Task directions –
Your response should contain each line of the data that includes "recNat".

━━━━━ Excerpted data ━━━━━

/-- The substitute for an accumulator register (R62), by the accumulator's format. -/
def substitute (acc : Nat) : Word :=
  match acc with
  | 0 => 0x7FC00000
  | 1 => 0x7E007E00
  | 2 => 0x7FC07FC0
  | _ => 0x80000000

/-- The number of registers of a group of 64 elements of `w` bits. -/
def fragRegs (w : Nat) : Nat := 2 * w

/-- The registers of a group in every live lane, by (register, lane). -/
def fragUses (g : Group) (base n : Nat) : List (Nat × Nat) :=
  g.liveLanes.flatMap (fun l => (List.range n).map (fun i => (base + i, l)))

/-! ### The arithmetic (R272 to R274) -/

/-- A value times 2^(code − 127), exactly; a code of 0xFF is NaN (R272). -/
def scaleBy (code : Nat) : FVal → FVal
  | .num neg m e => if code = 0xFF then .nan else .num neg m (e + code - 127)
  | .inf neg => if code = 0xFF then .nan else .inf neg
  | .nan => .nan

/-- A finite value of 2^128 or above as Inf (R272). -/
def capBlock : FVal → FVal
  | .num neg m e => if 2 ^ 128 ≤ m * 2 ^ e.toNat ∧ 0 ≤ e ∨ e < 0 ∧ 2 ^ 128 * 2 ^ (-e).toNat ≤ m then .inf neg else .num neg m e
  | x => x

/-- The exact sum of a block's products (R272): −0 only when every product is −0. -/
def blockSum (a b : Nat → FVal) (lo : Nat) : Nat → FVal
  | 0 => .num true 0 0
  | n + 1 => fAdd false (blockSum a b lo n) (fMul (a (lo + n)) (b (lo + n)))

/-- C[i][j] over blocks of length `len` (R272); `sc` gives a block's two scale codes. -/
def mmaFloat (acc len : Nat) (a b : Nat → FVal) (sc : Nat → Nat × Nat) (start : Nat) : Nat :=
  (List.range (64 / len)).foldl (fun c i =>
    let v := capBlock (scaleBy (sc i).2 (scaleBy (sc i).1 (blockSum a b (i * len) len)))
    roundTo acc 0 false 0 (fAdd false (valueOf acc c) v)) start

/-- The i8 product, which wraps (R272). -/
def mmaInt (a b : Nat → Int) (start : Nat) : Nat :=
  (((List.range 64).foldl (fun t k => t + a k * b k) (start : Int)) % 2 ^ 32).toNat

/-- What one MMA reads: the record of its handle, its operands' codes, the start value of each element, and the K positions whose A elements are 0
because their lane has exited. -/
structure MmaIn where
  vk : Nat
  gone : Nat → Bool
  acc : Nat
  len : Nat
  af : Nat
  bf : Nat
  a : Nat → Nat → Nat
  b : Nat → Nat → Nat
  sa : Nat → Nat → Nat
  sb : Nat → Nat → Nat
  start : Nat → Nat → Nat

/-- The operand at a K position: +0 beyond the record's valid count and where its lane is gone, whatever value code 0 stands for (R272, R428). -/
def MmaIn.value (m : MmaIn) (fmt k : Nat) (gone : Bool) (code : Nat) : FVal := if m.vk ≤ k ∨ gone = true then .num false 0 0 else valueOf fmt code

/-- The new value of C[i][j] (R428). -/
def MmaIn.elem (m : MmaIn) (i j : Nat) : Nat :=
  if m.acc = 9 then mmaInt (fun k => signedOf 8 (m.a i k)) (fun k => signedOf 8 (m.b k j)) (m.start i j)
  else mmaFloat m.acc m.len (fun k => m.value m.af k (m.gone k) (m.a i k)) (fun k => m.value m.bf k false (m.b k j))
    (fun i' => (m.sa i i', m.sb j i')) (m.start i j)

/-- The word of accumulator register n of row i, with the columns below VCOLS new. -/
def MmaIn.word (m : MmaIn) (cols i n : Nat) (old : Word) : Word :=
  if fmtBits m.acc = 32 then BitVec.ofNat 32 (m.elem i n)
  else
    let half := fun h => if 2 * n + h < cols then m.elem i (2 * n + h) else old.toNat / 2 ^ (16 * h) % 2 ^ 16
    BitVec.ofNat 32 (half 0 + half 1 * 2 ^ 16)

/-! ### MMA (R427, R428) -/

/-- The byte ranges of the reservation that an MMA uses (R424): B, A when it is in the OB, and the scale tables in use. -/
def mmaRanges (rec : List Byte) (aob : Bool) : List (Nat × Nat) :=
  let n := recNat rec
  let len := if n 5 1 = 0 then 32 else n 5 1
  let table := fun o => if n o 4 = 0xFFFFFFFF ∨ n 4 1 = 9 then [] else [(n o 4, 64 * (64 / len))]
  [(n 24 4, 512 * fmtBits (n 3 1))] ++ (if aob then [(n 20 4, 512 * fmtBits (n 2 1))] else []) ++ table 28 ++ table 32

/-- What the MMA reads, from the state at its issue (R428, R429). -/
def mmaIn (s : State) (h : ObHandle) (c a : Nat) (ta tb aob za : Bool) : MmaIn :=
  let g := s.issuing
  let ob := s.issuingBlock.ob
  let n := recNat h.record
  let acc := n 4 1
  let len := if n 5 1 = 0 then 32 else n 5 1
  let tA := ta != decide (n 6 1 / 2 % 2 = 1)
  let tB := tb != decide (n 6 1 % 2 = 1)
  let vk := n 10 1
  let gone := fun k => !aob && ta && !g.live k
  let frag := fun l k => fragElem (fun r => readV s g 0 (a + r) l) (fmtBits (n 2 1)) k
  let aElem := fun i k =>
    if vk ≤ k then 0
    else if aob then obElem ob (h.base + n 20 4) (fmtBits (n 2 1)) (if tA then k * 64 + i else i * 64 + k)
    else if ta then (if gone k then 0 else frag k i)
    else frag i k
  let bElem := fun k j =>
    if vk ≤ k then 0
    else obElem ob (h.base + n 24 4) (fmtBits (n 3 1)) (if tB then j * 64 + k else k * 64 + j)
  let scale := fun o i b => if n o 4 = 0xFFFFFFFF then 127 else (readByte ob (h.base + n o 4 + i * (64 / len) + b)).toNat
  let start := fun i j => if za then 0 else fragElem (fun r => readV s g 1 (c + r) i) (fmtBits acc) j
  { vk := vk, gone := gone, acc := acc, len := len, af := n 2 1, bf := n 3 1, a := aElem, b := bElem, sa := scale 28, sb := scale 32, start := start }

/-- The bytes of the reservation that an MMA reads (R428, R424): the elements with K below VK and columns below VCOLS, for the live rows below VROWS,
and the scales of those rows and columns, of every block (R272). -/
def mmaReads (rec : List Byte) (live : List Nat) (ta tb aob : Bool) : List (Nat × Nat) :=
  let n := recNat rec
  let nb := 64 / (if n 5 1 = 0 then 32 else n 5 1)
  let tA := ta != decide (n 6 1 / 2 % 2 = 1)
  let tB := tb != decide (n 6 1 % 2 = 1)
  let rows := live.filter (fun i => decide (i < n 8 1))
  let cols := List.range (n 9 1)
  let ks := List.range (n 10 1)
  let elem := fun o w (t : Bool) x y => (o + (if t then y * 64 + x else x * 64 + y) * w / 8, (w + 7) / 8)
  let table := fun o (xs : List Nat) => if n o 4 = 0xFFFFFFFF ∨ n 4 1 = 9 then [] else xs.map (fun x => (n o 4 + x * nb, nb))
  if rows = [] ∨ cols = [] then []
  else
    (if aob then rows.flatMap (fun i => ks.map (fun k => elem (n 20 4) (fmtBits (n 2 1)) tA i k)) else []) ++
    ks.flatMap (fun k => cols.map (fun j => elem (n 24 4) (fmtBits (n 3 1)) tB k j)) ++ table 28 rows ++ table 32 cols

/-- The status bits of the errors that an MMA meets (R62, R79, R80). -/
def mmaErrors (s : State) (h : ObHandle) (c : Nat) (ta tb aob za : Bool) : DWord :=
  let g := s.issuing
  let n := fragRegs (fmtBits (recNat h.record 4 1))
  let parity := g.bad.contains .obRead ||
    s.issuingBlock.obBad.any (fun x => (mmaReads h.record g.liveLanes ta tb aob).any (fun r => (sectorsOf (h.base + r.1) r.2).contains x))
  let ecc := !za && (g.bad.contains .accumulator || (fragUses g c n).any (fun x => g.bad.contains (.lane x.2 x.1)))
  (if parity then stObParity else 0) ||| (if g.bad.contains .array then stResidue else 0) ||| (if ecc then stAccEcc else 0)

/-- The accumulator written for the live rows below VROWS (R428), or with the substitutes throughout (R82). Half a register that is not written keeps
what the register holds. -/
def mmaWrite (s : State) (m : MmaIn) (rows cols c : Nat) (bad : DWord) : State :=
  let g := s.issuing
  let n := fragRegs (fmtBits m.acc)
  let put := fun (x : Nat → Nat → Word) (ls : List Nat) (rs : List Nat) =>
    ls.foldl (fun h l => rs.foldl (fun h r => h.putV s.clock 0 (c + r) l (x l r)) h) g
  let g' :=
    if bad ≠ 0 then put (fun _ _ => substitute m.acc) g.liveLanes (List.range n)
    else put (fun l r => m.word cols l r (g.vreg (c + r) l)) (g.liveLanes.filter (fun l => decide (l < rows)))
      (List.range (if n = 64 then cols else (cols + 1) / 2))
  let keep := fun x => decide (x ≠ BadReg.obRead ∧ x ≠ BadReg.array ∧ x ≠ BadReg.accumulator)
  s.setGroup s.iss.group ({ g' with bad := g'.bad.filter keep }.setMerr bad)

/-- The registers that MMA uses, by the record of its handle. -/
def mmaUses (s : State) (c a k : Nat) (aob za : Bool) : Uses :=
  match s.issuingBlock.handle k with
  | none => noUses
  | some h =>
    let w := fmtBits (recNat h.record 4 1)
    let acc := fragUses s.issuing c (fragRegs w)
    { noUses with
      readV := if aob then [] else fragUses s.issuing a (fragRegs (fmtBits (recNat h.record 2 1))),
      writeV := acc, readAcc := if za then [] else acc, late := true }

━━━━━

Solution to the problem –
  let n := recNat rec
  let n := recNat h.record
  let n := recNat rec
  let n := fragRegs (fmtBits (recNat h.record 4 1))
    let w := fmtBits (recNat h.record 4 1)
      readV := if aob then [] else fragUses s.issuing a (fragRegs (fmtBits (recNat h.record 2 1))),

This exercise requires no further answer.